# Hi, I'm new!!!



## SweetDreamsAndNightmares (Oct 11, 2014)

Hi!
I wanted to introduce myself. 

My name is Sarah.
I'm a doll maker 

I recently began my first zombie doll and while most of my friends like her so far, I wanted to find some like-minded people to share my creations with. After all, not everyone likes Zombies.


----------



## RoxyBlue (Oct 6, 2008)

Welcome to the forum, SD&N


----------



## MapThePlanet (Nov 12, 2010)

Welcome Aboard!!


----------



## Hairazor (Mar 13, 2012)




----------



## Evil Queen (Mar 8, 2008)




----------



## Pumpkin5 (Aug 8, 2010)

:jol:Welcome to the forum Sarah! I'd say you've found your "people".  Let's see some pictures....I love handmade dolls.


----------



## SPOOKY J (Nov 20, 2009)

Hello and Welcome! You've found the right place to share. Go play some games so you get your 10 posts in then share those pics.


----------



## Goblin (Jun 3, 2009)




----------



## kaybee rox (Oct 6, 2014)

I took a turn creeping up some thrift shop dolls this years. Can't wait to see yours!


----------



## Spooky1 (Aug 25, 2008)

Welcome to the forum


----------



## Grimm Pickins (Nov 4, 2013)

Welcome


----------



## ghostgirl (Oct 21, 2014)

hi there
looking forward to seeing your zombie dolls


----------



## Bone Dancer (Oct 7, 2005)

Greetings and welcome Sarah and yes we love to see pictures.


----------



## scareme (Aug 29, 2006)

Hi and welcome to the forum. What do you mean there are people who don't like zombies?
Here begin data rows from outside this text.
-- ==== Sys2Proof/Proofs/Reports.lean ====
section
/-! TICK records, TAP blocks and result windows (R24, R369, R372 to R375). Settles O17. -/

namespace Sys2Proof.Machine
section
variable {s : State}

/-! ### Fields of bytes -/

theorem leNat_leBytes (k n : Nat) : leNat (leBytes k n) = n % 256 ^ k := by
  induction k generalizing n with
  | zero => simp [leBytes, leNat, Nat.mod_one]
  | succ k ih =>
    rw [leBytes, leNat, ih, Nat.pow_succ', Nat.mod_mul]
    simp

theorem fieldLE_leBytes (k n : Nat) (ys : List Byte) : fieldLE (leBytes k n ++ ys) 0 k = n % 256 ^ k := by
  unfold fieldLE
  rw [List.drop_zero, List.take_left' (State.length_leBytes k n), leNat_leBytes]

theorem fieldLE_append_of_le {xs : List Byte} {o : Nat} (h : xs.length ≤ o) (ys : List Byte) (k : Nat) :
    fieldLE (xs ++ ys) o k = fieldLE ys (o - xs.length) k := by
  unfold fieldLE
  rw [List.drop_append, List.drop_eq_nil_of_le h, List.nil_append]

theorem fieldLE_leBytes_of_le {j o : Nat} (h : j ≤ o) (n k : Nat) (ys : List Byte) :
    fieldLE (leBytes j n ++ ys) o k = fieldLE ys (o - j) k := by
  rw [fieldLE_append_of_le (by rwa [State.length_leBytes]), State.length_leBytes]

theorem fieldLE_zeros_of_le {j o : Nat} (h : j ≤ o) (k : Nat) (ys : List Byte) : fieldLE (zeros j ++ ys) o k = fieldLE ys (o - j) k := by
  have hz : (zeros j).length = j := List.length_replicate
  rw [fieldLE_append_of_le (by rwa [hz]), hz]

/-! ### The TICK record -/

/-- The increment of a step's record counts, where it is NaN, and does no more. -/
theorem State.stepIncrement_keeps {β : Type} (f : State → β) (h : ∀ s, f (State.bump s (rk pgEgo 0x68)) = f s) (n : Nat) :
    f (s.stepIncrement n).1 = f s := by
  unfold State.stepIncrement
  split
  · split
    · exact h s
    · split
      · split <;> rfl
      · rfl
  · exact h s

theorem State.offer_offers (h : s.running pgStream = true) (o : Offer) : (s.offer o).stream.offers = s.stream.offers ++ [o] := by
  unfold State.offer
  rw [if_pos h]

theorem State.window_offers (w : Nat) (d : List Byte) : (s.window w d).stream.offers = s.stream.offers := by
  unfold State.window
  split <;> rfl

/-- The item of a TICK record. -/
def tickOffer (d : List Byte) (a : StepRec) : Offer := { ring := 0, bytes := d, fus := a.endFus, unchecked := false, warm := false }

variable {a : StepRec} {as : List StepRec}

/-- The state in which the oldest accounted step has been taken off, and its increment drawn. -/
def State.tickTaken (s : State) (a : StepRec) (as : List StepRec) : State × List Word :=
  ({ s with bell := { s.bell with ticks := as } } : State).stepIncrement a.step

theorem State.tickRecord_eq (ht : s.bell.ticks = a :: as) (hh : ¬ (s.running pgFab = true ∧ s.halted pgFab = true)) :
    ∃ d sf, d = (s.tickTaken a as).1.tickBytes a (s.tickTaken a as).2 ∧
      s.tickRecord = { ((s.tickTaken a as).1.window 0 d).offer (tickOffer d a) with safe := sf } := by
  unfold State.tickRecord
  rw [ht]
  dsimp only
  rw [if_neg (by simpa using hh)]
  exact ⟨_, _, rfl, rfl⟩

theorem State.withSafe_byte (s : State) (sf : Safe) (x : Nat) : ({ s with safe := sf } : State).byte x = s.byte x := rfl
theorem State.withSafe_rd (s : State) (sf : Safe) (k : Nat) : ({ s with safe := sf } : State).rd k = s.rd k := rfl

theorem State.tickTaken_keeps {β : Type} (f : State → β) (h : ∀ s, f (State.bump s (rk pgEgo 0x68)) = f s)
    (h' : ∀ (s : State) b, f { s with bell := b } = f s) : f (s.tickTaken a as).1 = f s :=
  (State.stepIncrement_keeps f h _).trans (h' _ _)

theorem State.running_congr {s t : State} {p : Nat} (hp : p ≠ pgSys) (h : t.rd (rk p 0x10) = s.rd (rk p 0x10)) :
    t.running p = s.running p := by
  unfold State.running State.blk
  rw [if_neg hp, if_neg hp, State.fld_congr h]

theorem State.tickTaken_bell : (s.tickTaken a as).1.bell = { s.bell with ticks := as } :=
  State.stepIncrement_keeps State.bell (fun _ => State.bump_bell ..) _

/-- The low bits of the status word. -/
theorem State.tickStatus_bits : (s.tickStatus a).testBit 0 = decide (0 < a.overrun) ∧ (s.tickStatus a).testBit 1 = decide (0 < a.lag) ∧
    (s.tickStatus a).testBit 2 = decide (0 < a.shed0 + a.shed1) := by
  have key (x y z : Bool) (n : Nat) : ((if x then 2 ^ 0 else 0) + (if y then 2 ^ 1 else 0) + (if z then 2 ^ 2 else 0) + 8 * n).testBit 0 = x ∧
      ((if x then 2 ^ 0 else 0) + (if y then 2 ^ 1 else 0) + (if z then 2 ^ 2 else 0) + 8 * n).testBit 1 = y ∧
      ((if x then 2 ^ 0 else 0) + (if y then 2 ^ 1 else 0) + (if z then 2 ^ 2 else 0) + 8 * n).testBit 2 = z := by
    simp only [Nat.testBit_eq_decide_div_mod_eq]
    cases x <;> cases y <;> cases z <;> simp <;> omega
  have hz : decide (0 < a.shed0 + a.shed1) = (decide (0 < a.shed0) || decide (0 < a.shed1)) := by
    rw [Bool.eq_iff_iff]
    simp only [Bool.or_eq_true, decide_eq_true_eq]
    omega
  have e : ∃ n, s.tickStatus a = (if decide (0 < a.overrun) then 2 ^ 0 else 0) + (if decide (0 < a.lag) then 2 ^ 1 else 0) +
      (if decide (0 < a.shed0) || decide (0 < a.shed1) then 2 ^ 2 else 0) + 8 * n := by
    have hs (v : Bool) (k : Nat) : (if v then 2 ^ (3 + k) else 0) = 8 * (if v then 2 ^ k else 0) := by
      rw [mul_ite, mul_zero, Nat.pow_add]
    refine ⟨(if s.warmFlag then 2 ^ 0 else 0) + (if s.trk.lastUnchk || (fieldLE s.grid.lastHdr 38 2).testBit 2 then 2 ^ 1 else 0) +
      s.timeState * 4 + (if s.inTerm then 2 ^ 5 else 0) + max (if a.forced then 2 else 0) (max s.safe.tickMax s.classNow) * 64, ?_⟩
    unfold State.tickStatus
    dsimp only
    rw [hs _ 0, hs _ 1, hs _ 5]
    omega
  obtain ⟨n, e⟩ := e
  rw [e, hz]
  exact key _ _ _ n

theorem State.tickBytes_fields (inc : List Word) : fieldLE (s.tickBytes a inc) 0 8 = a.step % 2 ^ 64 ∧
    fieldLE (s.tickBytes a inc) 8 8 = a.endFus % 2 ^ 64 ∧ fieldLE (s.tickBytes a inc) 16 4 = s.tickStatus a % 2 ^ 32 ∧
    fieldLE (s.tickBytes a inc) 20 4 = min a.overrun 0xFFFFFFFF ∧ fieldLE (s.tickBytes a inc) 24 4 = min a.lag 0xFFFFFFFF ∧
    fieldLE (s.tickBytes a inc) 28 4 = a.shed0 % 2 ^ 32 ∧ fieldLE (s.tickBytes a inc) 32 4 = a.shed1 % 2 ^ 32 := by
  have h64 (n : Nat) : n % 256 ^ 8 = n % 2 ^ 64 := by norm_num
  have h32 (n : Nat) : n % 256 ^ 4 = n % 2 ^ 32 := by norm_num
  unfold State.tickBytes
  simp only [List.append_assoc]
  refine ⟨?_, ?_, ?_, ?_, ?_, ?_, ?_⟩
  · rw [fieldLE_leBytes, h64]
  · rw [fieldLE_leBytes_of_le (by decide)]
    exact (fieldLE_leBytes ..).trans (h64 _)
  · rw [fieldLE_leBytes_of_le (by decide), fieldLE_leBytes_of_le (by decide)]
    exact (fieldLE_leBytes ..).trans (h32 _)
  · rw [fieldLE_leBytes_of_le (by decide), fieldLE_leBytes_of_le (by decide), fieldLE_leBytes_of_le (by decide)]
    exact (fieldLE_leBytes ..).trans ((h32 _).trans (sat32_mod _))
  · rw [fieldLE_leBytes_of_le (by decide), fieldLE_leBytes_of_le (by decide), fieldLE_leBytes_of_le (by decide),
      fieldLE_leBytes_of_le (by decide)]
    exact (fieldLE_leBytes ..).trans ((h32 _).trans (sat32_mod _))
  · rw [fieldLE_leBytes_of_le (by decide), fieldLE_leBytes_of_le (by decide), fieldLE_leBytes_of_le (by decide),
      fieldLE_leBytes_of_le (by decide), fieldLE_leBytes_of_le (by decide)]
    exact (fieldLE_leBytes ..).trans (h32 _)
  · rw [fieldLE_leBytes_of_le (by decide), fieldLE_leBytes_of_le (by decide), fieldLE_leBytes_of_le (by decide),
      fieldLE_leBytes_of_le (by decide), fieldLE_leBytes_of_le (by decide), fieldLE_leBytes_of_le (by decide)]
    exact (fieldLE_leBytes ..).trans (h32 _)

/-! ### The TAP block -/

theorem State.tapItem_of_ne_nil (h : s.stream.tap ≠ []) : ∃ fus, s.tapItem = some {
    ring := 3, bytes := s.stream.tap.flatMap (fun r => leBytes 16 r.toNat), fus := fus, unchecked := false, warm := false } := by
  unfold State.tapItem
  split
  · rename_i e
    exact absurd e h
  · exact ⟨_, rfl⟩

/-- A TAP block that is full or old is offered. -/
theorem State.tapBlockClose_eq (h : s.stream.tap ≠ []) (hd : 256 ≤ s.stream.tap.length ∨ s.stream.tapFus + 32 ≤ s.now) :
    ∃ fus, s.tapBlockClose = ({ s with stream := { s.stream with tap := [] } } : State).offer {
      ring := 3, bytes := s.stream.tap.flatMap (fun r => leBytes 16 r.toNat), fus := fus, unchecked := false, warm := false } := by
  obtain ⟨fus, e⟩ := State.tapItem_of_ne_nil h
  refine ⟨fus, ?_⟩
  unfold State.tapBlockClose State.tapClose
  rw [if_pos (by simp only [Bool.and_eq_true, Bool.or_eq_true, decide_eq_true_eq]; exact ⟨by simpa using h, hd⟩), e]

theorem State.offer_tap (o : Offer) : (s.offer o).stream.tap = s.stream.tap := by
  unfold State.offer
  split <;> rfl

theorem State.withStream_rd (s : State) (st : Stream) (k : Nat) : ({ s with stream := st } : State).rd k = s.rd k := rfl
theorem State.withStream_byte (s : State) (st : Stream) (x : Nat) : ({ s with stream := st } : State).byte x = s.byte x := rfl
theorem State.withStream_running (s : State) (st : Stream) (p : Nat) : ({ s with stream := st } : State).running p = s.running p := rfl

/-! ### The update of a result window -/

section
variable {x at_ : Nat} (m : Nat) {bs : List Byte}

/-- A write of the open Commons with no word in error, byte by byte. -/
theorem State.byte_put_commons (ha : commonsBase ≤ at_) (hn : at_ + bs.length ≤ secBase) (hc : s.memc.commonsBad = []) :
    (s.put m at_ bs).byte x = if at_ ≤ x ∧ x < at_ + bs.length then bs.getD (x - at_) 0 else s.byte x := by
  unfold State.put
  rw [State.store_commons m ha hn hc, State.byte_setBytes, State.clearCommonsBad_byte, State.bump_byte]

theorem State.put_commonsBad (ha : commonsBase ≤ at_) (hn : at_ + bs.length ≤ secBase) (hc : s.memc.commonsBad = []) :
    (s.put m at_ bs).memc.commonsBad = [] := by
  unfold State.put
  rw [State.store_commons m ha hn hc, State.setBytes_memc]
  have e (t : State) (n : Nat) (h : t.memc.commonsBad = []) : (t.clearCommonsBad at_ n).memc.commonsBad = [] :=
    (congrArg (fun m => SMap.clear m (at_ / 8) ((at_ + n + 7) / 8)) h).trans rfl
  exact e _ _ ((congrArg MemCtl.commonsBad (State.bump_memc ..)).trans hc)
end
Who are these strange people and how do we convert them?


----------



## WingThing (Nov 14, 2014)

Welcome and only scared of one kind of zombie.(Morning Wife) Would like to see pics.


----------



## booberry crunch (Aug 14, 2014)

Welcome welcome welcome


----------



## Lord Homicide (May 11, 2012)

WingThing said:


> Welcome and only scared of one kind of zombie.(Morning Wife) Would like to see pics.


pre or post cup of coffee?


----------